━━━ The records ━━━

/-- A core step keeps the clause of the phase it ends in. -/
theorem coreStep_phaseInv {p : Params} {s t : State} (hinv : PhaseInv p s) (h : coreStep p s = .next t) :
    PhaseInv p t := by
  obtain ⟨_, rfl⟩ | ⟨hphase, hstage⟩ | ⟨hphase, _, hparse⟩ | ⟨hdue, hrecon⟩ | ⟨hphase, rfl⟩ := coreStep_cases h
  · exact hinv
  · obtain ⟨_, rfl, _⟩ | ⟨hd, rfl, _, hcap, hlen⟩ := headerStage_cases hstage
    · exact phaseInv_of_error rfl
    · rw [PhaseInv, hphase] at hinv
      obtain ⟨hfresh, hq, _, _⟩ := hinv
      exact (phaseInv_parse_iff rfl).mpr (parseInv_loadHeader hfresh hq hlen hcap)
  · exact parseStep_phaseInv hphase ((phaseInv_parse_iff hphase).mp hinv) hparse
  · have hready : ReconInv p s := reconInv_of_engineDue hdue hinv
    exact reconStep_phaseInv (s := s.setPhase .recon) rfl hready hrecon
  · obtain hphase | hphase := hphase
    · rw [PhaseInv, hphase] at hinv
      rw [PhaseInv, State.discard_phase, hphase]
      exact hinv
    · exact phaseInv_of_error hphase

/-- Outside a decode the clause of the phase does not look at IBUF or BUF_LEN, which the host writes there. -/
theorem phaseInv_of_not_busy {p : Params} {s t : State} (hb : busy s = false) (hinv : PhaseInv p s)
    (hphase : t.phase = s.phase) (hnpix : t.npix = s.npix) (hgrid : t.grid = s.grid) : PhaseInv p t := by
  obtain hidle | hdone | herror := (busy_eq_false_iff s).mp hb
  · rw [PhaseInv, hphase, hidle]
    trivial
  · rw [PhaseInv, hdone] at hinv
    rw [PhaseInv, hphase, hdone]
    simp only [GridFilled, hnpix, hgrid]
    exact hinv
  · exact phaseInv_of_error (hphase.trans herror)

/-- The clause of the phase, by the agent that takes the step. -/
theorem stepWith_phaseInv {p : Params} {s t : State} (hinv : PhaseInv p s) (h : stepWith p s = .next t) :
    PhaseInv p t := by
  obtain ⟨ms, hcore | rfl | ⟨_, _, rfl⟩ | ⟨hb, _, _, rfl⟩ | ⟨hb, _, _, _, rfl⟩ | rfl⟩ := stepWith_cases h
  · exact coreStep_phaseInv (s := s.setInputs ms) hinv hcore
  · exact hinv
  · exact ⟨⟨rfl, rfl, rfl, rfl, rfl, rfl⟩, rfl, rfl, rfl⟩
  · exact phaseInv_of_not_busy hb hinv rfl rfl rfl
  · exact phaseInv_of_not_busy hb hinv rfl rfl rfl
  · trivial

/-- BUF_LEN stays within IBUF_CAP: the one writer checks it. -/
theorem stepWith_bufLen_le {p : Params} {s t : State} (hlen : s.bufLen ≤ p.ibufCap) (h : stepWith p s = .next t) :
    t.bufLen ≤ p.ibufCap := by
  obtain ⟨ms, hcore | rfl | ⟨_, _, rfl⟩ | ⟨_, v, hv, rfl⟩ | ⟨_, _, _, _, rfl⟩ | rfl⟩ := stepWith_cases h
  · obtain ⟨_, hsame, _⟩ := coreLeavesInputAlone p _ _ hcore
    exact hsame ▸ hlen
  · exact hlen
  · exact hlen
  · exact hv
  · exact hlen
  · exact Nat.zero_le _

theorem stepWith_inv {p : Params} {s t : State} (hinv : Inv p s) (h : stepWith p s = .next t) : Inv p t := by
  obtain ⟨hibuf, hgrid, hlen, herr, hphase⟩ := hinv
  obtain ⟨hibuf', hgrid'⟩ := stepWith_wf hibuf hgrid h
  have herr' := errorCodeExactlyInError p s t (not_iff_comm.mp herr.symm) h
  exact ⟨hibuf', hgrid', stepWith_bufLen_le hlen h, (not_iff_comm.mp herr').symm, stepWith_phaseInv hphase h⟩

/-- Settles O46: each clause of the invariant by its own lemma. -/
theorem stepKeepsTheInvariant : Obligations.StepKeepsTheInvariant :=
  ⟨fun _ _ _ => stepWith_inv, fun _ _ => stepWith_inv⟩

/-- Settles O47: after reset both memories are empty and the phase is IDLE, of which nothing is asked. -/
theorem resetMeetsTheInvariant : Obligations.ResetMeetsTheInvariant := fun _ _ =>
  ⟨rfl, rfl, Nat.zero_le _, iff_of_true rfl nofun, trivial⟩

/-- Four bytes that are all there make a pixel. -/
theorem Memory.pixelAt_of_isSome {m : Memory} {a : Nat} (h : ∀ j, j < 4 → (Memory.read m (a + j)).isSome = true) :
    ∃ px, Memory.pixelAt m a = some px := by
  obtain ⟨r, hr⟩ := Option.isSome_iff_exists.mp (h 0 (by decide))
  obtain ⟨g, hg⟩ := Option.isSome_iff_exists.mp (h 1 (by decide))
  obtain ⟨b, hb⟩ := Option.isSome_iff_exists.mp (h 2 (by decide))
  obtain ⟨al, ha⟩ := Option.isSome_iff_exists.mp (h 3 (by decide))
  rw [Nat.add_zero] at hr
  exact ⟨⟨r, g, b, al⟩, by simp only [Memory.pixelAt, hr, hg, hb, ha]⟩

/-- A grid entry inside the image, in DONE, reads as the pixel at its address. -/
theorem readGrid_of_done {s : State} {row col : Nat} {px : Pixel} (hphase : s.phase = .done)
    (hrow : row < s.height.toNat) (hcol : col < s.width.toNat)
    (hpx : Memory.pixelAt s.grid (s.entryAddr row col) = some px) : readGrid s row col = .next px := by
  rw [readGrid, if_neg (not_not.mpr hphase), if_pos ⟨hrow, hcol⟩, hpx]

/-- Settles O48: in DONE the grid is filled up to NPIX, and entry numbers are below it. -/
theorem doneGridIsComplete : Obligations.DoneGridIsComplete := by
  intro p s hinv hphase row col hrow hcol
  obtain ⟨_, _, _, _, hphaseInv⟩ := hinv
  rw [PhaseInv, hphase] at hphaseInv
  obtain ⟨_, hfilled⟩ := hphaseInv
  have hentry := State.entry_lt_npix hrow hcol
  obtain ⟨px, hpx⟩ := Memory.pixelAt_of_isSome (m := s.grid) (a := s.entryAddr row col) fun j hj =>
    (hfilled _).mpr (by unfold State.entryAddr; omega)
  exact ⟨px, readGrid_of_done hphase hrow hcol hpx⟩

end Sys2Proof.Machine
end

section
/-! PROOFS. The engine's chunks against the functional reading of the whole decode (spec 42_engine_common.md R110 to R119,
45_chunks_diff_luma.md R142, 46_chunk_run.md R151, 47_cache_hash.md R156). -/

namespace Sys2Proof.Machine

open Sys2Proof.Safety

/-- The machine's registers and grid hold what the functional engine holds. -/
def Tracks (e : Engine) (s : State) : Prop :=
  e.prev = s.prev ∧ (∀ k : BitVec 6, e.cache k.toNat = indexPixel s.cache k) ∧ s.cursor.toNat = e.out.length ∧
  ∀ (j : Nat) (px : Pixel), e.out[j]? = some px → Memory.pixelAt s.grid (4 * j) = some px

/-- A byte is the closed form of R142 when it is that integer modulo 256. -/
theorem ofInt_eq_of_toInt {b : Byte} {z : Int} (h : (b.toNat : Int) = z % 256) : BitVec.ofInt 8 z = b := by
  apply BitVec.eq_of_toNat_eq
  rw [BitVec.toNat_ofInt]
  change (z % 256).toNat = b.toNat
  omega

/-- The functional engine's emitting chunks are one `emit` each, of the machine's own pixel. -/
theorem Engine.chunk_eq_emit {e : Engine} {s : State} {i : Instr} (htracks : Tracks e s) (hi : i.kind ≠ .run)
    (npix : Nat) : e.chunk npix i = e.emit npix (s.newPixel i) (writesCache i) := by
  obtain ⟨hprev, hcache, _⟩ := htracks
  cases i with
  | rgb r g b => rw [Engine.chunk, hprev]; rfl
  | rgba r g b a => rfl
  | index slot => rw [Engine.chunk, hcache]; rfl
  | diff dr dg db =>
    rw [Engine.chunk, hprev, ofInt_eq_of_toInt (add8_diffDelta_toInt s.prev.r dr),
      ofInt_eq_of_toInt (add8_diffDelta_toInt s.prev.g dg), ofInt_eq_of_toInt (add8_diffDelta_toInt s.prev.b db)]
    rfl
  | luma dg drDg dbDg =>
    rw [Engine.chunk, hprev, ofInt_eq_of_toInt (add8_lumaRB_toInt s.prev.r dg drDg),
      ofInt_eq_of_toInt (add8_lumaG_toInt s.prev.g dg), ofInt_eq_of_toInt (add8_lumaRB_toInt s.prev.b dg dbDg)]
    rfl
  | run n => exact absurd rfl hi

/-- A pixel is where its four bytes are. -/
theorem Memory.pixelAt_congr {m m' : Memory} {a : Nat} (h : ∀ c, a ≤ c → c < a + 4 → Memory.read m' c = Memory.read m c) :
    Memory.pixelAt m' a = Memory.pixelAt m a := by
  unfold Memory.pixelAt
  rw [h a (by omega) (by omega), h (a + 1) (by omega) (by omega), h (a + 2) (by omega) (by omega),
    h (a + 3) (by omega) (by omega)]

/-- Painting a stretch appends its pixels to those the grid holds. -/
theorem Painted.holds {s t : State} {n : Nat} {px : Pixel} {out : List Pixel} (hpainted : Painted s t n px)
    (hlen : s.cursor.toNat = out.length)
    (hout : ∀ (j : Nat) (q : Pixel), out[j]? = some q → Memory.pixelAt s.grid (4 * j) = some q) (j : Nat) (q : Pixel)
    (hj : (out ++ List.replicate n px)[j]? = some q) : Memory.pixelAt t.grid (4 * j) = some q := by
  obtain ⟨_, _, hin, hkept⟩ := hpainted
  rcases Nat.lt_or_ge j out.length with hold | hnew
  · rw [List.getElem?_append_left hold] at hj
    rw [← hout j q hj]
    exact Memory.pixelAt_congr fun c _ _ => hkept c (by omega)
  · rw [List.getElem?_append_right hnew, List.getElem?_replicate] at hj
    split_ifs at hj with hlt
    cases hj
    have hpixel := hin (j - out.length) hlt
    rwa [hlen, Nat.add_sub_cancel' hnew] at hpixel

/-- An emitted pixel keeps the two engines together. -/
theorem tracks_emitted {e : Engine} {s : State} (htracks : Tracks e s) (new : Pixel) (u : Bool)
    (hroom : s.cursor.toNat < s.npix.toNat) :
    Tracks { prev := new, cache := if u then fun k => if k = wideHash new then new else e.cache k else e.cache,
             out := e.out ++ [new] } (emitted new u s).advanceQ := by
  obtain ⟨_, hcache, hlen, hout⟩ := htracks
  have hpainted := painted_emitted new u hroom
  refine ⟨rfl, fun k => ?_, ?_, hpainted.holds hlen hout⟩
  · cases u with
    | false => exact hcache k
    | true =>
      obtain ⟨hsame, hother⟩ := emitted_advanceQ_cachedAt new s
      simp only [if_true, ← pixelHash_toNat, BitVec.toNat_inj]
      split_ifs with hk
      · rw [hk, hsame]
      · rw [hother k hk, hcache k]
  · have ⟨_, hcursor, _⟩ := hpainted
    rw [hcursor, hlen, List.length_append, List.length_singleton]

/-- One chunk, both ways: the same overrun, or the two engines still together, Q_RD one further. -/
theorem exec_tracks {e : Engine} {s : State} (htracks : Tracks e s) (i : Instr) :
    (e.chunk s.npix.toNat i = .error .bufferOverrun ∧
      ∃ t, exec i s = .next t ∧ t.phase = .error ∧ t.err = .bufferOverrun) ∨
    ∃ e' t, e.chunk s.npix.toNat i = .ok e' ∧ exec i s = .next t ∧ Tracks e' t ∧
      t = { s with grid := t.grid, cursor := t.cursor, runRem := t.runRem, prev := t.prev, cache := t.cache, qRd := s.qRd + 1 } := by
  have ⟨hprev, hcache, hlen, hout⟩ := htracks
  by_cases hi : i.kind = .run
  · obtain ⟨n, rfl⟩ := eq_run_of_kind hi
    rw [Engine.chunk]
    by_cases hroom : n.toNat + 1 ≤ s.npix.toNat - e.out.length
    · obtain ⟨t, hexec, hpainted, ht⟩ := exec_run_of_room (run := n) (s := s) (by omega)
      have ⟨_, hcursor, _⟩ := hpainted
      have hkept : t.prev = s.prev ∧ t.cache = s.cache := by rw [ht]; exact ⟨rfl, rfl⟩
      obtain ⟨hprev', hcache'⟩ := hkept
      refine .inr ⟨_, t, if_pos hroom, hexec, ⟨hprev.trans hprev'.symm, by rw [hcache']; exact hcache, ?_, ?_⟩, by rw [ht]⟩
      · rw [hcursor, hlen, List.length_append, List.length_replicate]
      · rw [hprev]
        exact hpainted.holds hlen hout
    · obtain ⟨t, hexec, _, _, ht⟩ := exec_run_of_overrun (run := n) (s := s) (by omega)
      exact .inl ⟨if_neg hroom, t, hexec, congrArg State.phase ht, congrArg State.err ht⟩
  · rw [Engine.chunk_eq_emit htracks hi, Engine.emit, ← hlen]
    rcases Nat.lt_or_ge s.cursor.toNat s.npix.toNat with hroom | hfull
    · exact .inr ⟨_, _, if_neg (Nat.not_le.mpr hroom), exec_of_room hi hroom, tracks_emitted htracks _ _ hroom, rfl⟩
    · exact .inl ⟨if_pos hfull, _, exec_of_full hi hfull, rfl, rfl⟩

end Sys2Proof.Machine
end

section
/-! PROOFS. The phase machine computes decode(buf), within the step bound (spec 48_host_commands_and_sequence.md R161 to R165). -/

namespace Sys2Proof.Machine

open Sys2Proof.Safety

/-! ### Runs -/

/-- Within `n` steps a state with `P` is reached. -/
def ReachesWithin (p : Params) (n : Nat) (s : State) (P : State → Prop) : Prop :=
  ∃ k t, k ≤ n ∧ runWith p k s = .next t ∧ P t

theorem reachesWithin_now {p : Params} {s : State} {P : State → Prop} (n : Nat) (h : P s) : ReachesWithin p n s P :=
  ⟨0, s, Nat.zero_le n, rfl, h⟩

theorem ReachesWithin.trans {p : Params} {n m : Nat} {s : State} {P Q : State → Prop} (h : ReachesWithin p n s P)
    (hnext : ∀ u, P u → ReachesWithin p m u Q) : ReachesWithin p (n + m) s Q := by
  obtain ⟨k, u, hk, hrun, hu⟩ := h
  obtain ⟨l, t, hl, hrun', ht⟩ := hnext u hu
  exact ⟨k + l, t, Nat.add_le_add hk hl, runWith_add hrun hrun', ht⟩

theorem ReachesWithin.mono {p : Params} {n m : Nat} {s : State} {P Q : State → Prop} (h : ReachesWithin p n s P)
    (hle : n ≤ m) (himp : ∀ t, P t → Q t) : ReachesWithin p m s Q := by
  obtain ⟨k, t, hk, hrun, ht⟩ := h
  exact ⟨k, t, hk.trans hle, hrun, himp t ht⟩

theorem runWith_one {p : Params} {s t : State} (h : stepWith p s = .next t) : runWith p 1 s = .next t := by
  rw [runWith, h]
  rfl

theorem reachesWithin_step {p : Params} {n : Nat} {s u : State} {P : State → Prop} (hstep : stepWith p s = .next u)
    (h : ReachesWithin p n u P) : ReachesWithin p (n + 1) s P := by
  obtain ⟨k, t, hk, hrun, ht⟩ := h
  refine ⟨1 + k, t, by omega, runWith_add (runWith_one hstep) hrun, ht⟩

━━━
━━━ The records ━━━

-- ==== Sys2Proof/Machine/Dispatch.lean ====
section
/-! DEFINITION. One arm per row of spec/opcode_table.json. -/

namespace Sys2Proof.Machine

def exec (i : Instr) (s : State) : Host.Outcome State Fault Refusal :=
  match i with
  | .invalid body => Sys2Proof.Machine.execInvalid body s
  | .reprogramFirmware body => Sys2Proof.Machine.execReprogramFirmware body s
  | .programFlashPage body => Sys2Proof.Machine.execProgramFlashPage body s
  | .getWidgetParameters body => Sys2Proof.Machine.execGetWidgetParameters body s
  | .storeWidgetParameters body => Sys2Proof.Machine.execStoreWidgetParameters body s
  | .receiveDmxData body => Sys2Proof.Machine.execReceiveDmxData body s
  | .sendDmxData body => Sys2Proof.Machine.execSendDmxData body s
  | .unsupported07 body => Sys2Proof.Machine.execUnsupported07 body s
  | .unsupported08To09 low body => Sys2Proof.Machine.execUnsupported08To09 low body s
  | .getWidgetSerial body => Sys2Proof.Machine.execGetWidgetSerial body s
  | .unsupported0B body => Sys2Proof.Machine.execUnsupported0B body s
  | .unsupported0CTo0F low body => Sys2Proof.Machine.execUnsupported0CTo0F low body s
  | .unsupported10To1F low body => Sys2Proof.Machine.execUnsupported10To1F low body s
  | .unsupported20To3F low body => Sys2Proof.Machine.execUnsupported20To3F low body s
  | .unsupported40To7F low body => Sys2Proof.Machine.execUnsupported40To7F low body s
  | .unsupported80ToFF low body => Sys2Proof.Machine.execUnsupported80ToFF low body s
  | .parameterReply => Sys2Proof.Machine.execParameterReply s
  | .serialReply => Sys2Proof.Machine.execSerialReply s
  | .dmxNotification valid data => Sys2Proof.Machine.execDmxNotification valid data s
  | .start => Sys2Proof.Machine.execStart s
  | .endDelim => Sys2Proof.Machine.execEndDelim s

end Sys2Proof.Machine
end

━━━

Description of the task
All that is wanted is a faithful reproduction of the line above with "(e.chunk s.npix.toNat i", the line with "to R165). -/", and every line in between.

Reply to the task
    (e.chunk s.npix.toNat i = .error .bufferOverrun ∧
      ∃ t, exec i s = .next t ∧ t.phase = .error ∧ t.err = .bufferOverrun) ∨
    ∃ e' t, e.chunk s.npix.toNat i = .ok e' ∧ exec i s = .next t ∧ Tracks e' t ∧
      t = { s with grid := t.grid, cursor := t.cursor, runRem := t.runRem, prev := t.prev, cache := t.cache, qRd := s.qRd + 1 } := by
  have ⟨hprev, hcache, hlen, hout⟩ := htracks
  by_cases hi : i.kind = .run
  · obtain ⟨n, rfl⟩ := eq_run_of_kind hi
    rw [Engine.chunk]
    by_cases hroom : n.toNat + 1 ≤ s.npix.toNat - e.out.length
    · obtain ⟨t, hexec, hpainted, ht⟩ := exec_run_of_room (run := n) (s := s) (by omega)
      have ⟨_, hcursor, _⟩ := hpainted
      have hkept : t.prev = s.prev ∧ t.cache = s.cache := by rw [ht]; exact ⟨rfl, rfl⟩
      obtain ⟨hprev', hcache'⟩ := hkept
      refine .inr ⟨_, t, if_pos hroom, hexec, ⟨hprev.trans hprev'.symm, by rw [hcache']; exact hcache, ?_, ?_⟩, by rw [ht]⟩
      · rw [hcursor, hlen, List.length_append, List.length_replicate]
      · rw [hprev]
        exact hpainted.holds hlen hout
    · obtain ⟨t, hexec, _, _, ht⟩ := exec_run_of_overrun (run := n) (s := s) (by omega)
      exact .inl ⟨if_neg hroom, t, hexec, congrArg State.phase ht, congrArg State.err ht⟩
  · rw [Engine.chunk_eq_emit htracks hi, Engine.emit, ← hlen]
    rcases Nat.lt_or_ge s.cursor.toNat s.npix.toNat with hroom | hfull
    · exact .inr ⟨_, _, if_neg (Nat.not_le.mpr hroom), exec_of_room hi hroom, tracks_emitted htracks _ _ hroom, rfl⟩
    · exact .inl ⟨if_pos hfull, _, exec_of_full hi hfull, rfl, rfl⟩

end Sys2Proof.Machine
end

section
/-! PROOFS. The phase machine computes decode(buf), within the step bound (spec 48_host_commands_and_sequence.md R161 to R165). -/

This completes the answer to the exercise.